** Work to complete **
In the material below, the required lines run from the one containing "1⟩, ioEnt 1" through the one containing "1, State.reset, by". Copy those lines exactly, ends included, and nothing else.

++++ Material to process ++++

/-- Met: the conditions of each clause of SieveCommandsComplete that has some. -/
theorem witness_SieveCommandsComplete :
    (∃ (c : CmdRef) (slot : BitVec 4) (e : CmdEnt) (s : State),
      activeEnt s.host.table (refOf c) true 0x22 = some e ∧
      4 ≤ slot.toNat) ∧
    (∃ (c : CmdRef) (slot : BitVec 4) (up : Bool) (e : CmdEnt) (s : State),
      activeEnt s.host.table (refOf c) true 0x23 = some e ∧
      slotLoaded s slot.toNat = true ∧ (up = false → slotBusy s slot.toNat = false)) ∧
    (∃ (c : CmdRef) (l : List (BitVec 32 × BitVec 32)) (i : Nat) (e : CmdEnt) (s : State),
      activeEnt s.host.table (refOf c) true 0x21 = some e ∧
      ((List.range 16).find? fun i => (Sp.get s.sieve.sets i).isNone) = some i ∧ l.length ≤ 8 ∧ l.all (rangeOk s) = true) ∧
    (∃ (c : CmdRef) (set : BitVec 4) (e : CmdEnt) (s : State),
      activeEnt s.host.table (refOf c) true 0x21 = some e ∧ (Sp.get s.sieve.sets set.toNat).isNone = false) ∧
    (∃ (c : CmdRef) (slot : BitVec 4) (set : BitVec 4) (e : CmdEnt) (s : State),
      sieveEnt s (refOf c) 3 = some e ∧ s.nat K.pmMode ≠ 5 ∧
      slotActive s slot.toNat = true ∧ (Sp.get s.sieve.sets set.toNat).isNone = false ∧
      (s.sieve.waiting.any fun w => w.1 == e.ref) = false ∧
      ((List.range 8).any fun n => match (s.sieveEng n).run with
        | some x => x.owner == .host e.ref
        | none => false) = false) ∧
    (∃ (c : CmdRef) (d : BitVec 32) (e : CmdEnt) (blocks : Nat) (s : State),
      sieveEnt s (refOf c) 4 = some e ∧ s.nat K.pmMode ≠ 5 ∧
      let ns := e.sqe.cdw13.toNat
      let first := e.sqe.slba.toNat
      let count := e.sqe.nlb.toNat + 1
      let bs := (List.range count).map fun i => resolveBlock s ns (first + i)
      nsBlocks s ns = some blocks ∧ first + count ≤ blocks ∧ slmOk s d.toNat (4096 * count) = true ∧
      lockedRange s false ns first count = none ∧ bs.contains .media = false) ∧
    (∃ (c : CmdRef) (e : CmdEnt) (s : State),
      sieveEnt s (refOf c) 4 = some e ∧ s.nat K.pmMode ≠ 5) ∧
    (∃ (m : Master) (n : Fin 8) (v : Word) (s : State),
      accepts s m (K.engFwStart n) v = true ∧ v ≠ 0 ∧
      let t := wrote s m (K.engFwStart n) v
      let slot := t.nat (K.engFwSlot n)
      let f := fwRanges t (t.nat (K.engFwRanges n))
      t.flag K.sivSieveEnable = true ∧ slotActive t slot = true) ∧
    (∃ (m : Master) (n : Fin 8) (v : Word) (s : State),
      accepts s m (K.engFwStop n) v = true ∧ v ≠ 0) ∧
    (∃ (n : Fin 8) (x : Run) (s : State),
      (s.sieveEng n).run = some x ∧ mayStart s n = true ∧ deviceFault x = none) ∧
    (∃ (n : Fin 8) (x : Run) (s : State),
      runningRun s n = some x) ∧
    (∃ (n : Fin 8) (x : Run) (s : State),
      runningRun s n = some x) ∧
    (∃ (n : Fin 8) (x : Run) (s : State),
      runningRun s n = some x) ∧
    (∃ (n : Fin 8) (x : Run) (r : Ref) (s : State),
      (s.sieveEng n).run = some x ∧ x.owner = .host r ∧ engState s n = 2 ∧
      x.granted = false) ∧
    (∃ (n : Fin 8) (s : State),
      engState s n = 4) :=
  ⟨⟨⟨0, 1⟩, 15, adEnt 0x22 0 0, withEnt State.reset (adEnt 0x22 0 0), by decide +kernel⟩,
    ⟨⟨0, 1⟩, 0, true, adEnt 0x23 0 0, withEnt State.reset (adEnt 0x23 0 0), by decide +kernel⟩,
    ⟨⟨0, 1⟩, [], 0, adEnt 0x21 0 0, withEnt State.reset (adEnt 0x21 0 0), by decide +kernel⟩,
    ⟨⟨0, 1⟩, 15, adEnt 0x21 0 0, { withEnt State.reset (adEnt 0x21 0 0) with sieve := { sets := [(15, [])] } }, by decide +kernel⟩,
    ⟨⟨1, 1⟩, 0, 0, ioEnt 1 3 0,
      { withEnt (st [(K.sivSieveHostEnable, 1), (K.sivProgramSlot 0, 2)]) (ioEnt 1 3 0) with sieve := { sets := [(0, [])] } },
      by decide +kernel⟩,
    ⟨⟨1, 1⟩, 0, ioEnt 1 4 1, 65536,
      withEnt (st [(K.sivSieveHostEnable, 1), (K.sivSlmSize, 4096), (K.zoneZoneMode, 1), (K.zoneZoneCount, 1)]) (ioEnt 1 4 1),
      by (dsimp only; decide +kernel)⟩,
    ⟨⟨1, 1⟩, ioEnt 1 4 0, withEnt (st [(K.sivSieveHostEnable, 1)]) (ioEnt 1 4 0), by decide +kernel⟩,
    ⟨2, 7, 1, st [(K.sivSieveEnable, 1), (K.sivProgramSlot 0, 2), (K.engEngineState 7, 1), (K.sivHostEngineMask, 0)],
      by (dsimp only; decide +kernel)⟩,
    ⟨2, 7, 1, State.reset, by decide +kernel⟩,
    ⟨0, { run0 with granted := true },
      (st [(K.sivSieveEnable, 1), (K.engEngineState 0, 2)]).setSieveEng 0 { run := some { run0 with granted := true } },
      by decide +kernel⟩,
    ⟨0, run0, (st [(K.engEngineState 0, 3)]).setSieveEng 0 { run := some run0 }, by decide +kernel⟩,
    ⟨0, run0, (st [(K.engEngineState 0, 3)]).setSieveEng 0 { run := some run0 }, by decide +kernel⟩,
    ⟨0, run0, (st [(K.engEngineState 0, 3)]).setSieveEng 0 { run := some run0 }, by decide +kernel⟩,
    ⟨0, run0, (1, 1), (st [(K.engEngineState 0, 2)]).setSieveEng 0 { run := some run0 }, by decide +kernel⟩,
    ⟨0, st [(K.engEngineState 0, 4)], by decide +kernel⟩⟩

++++

** Task output **
    ⟨⟨1, 1⟩, ioEnt 1 4 0, withEnt (st [(K.sivSieveHostEnable, 1)]) (ioEnt 1 4 0), by decide +kernel⟩,
    ⟨2, 7, 1, st [(K.sivSieveEnable, 1), (K.sivProgramSlot 0, 2), (K.engEngineState 7, 1), (K.sivHostEngineMask, 0)],
      by (dsimp only; decide +kernel)⟩,
    ⟨2, 7, 1, State.reset, by decide +kernel⟩,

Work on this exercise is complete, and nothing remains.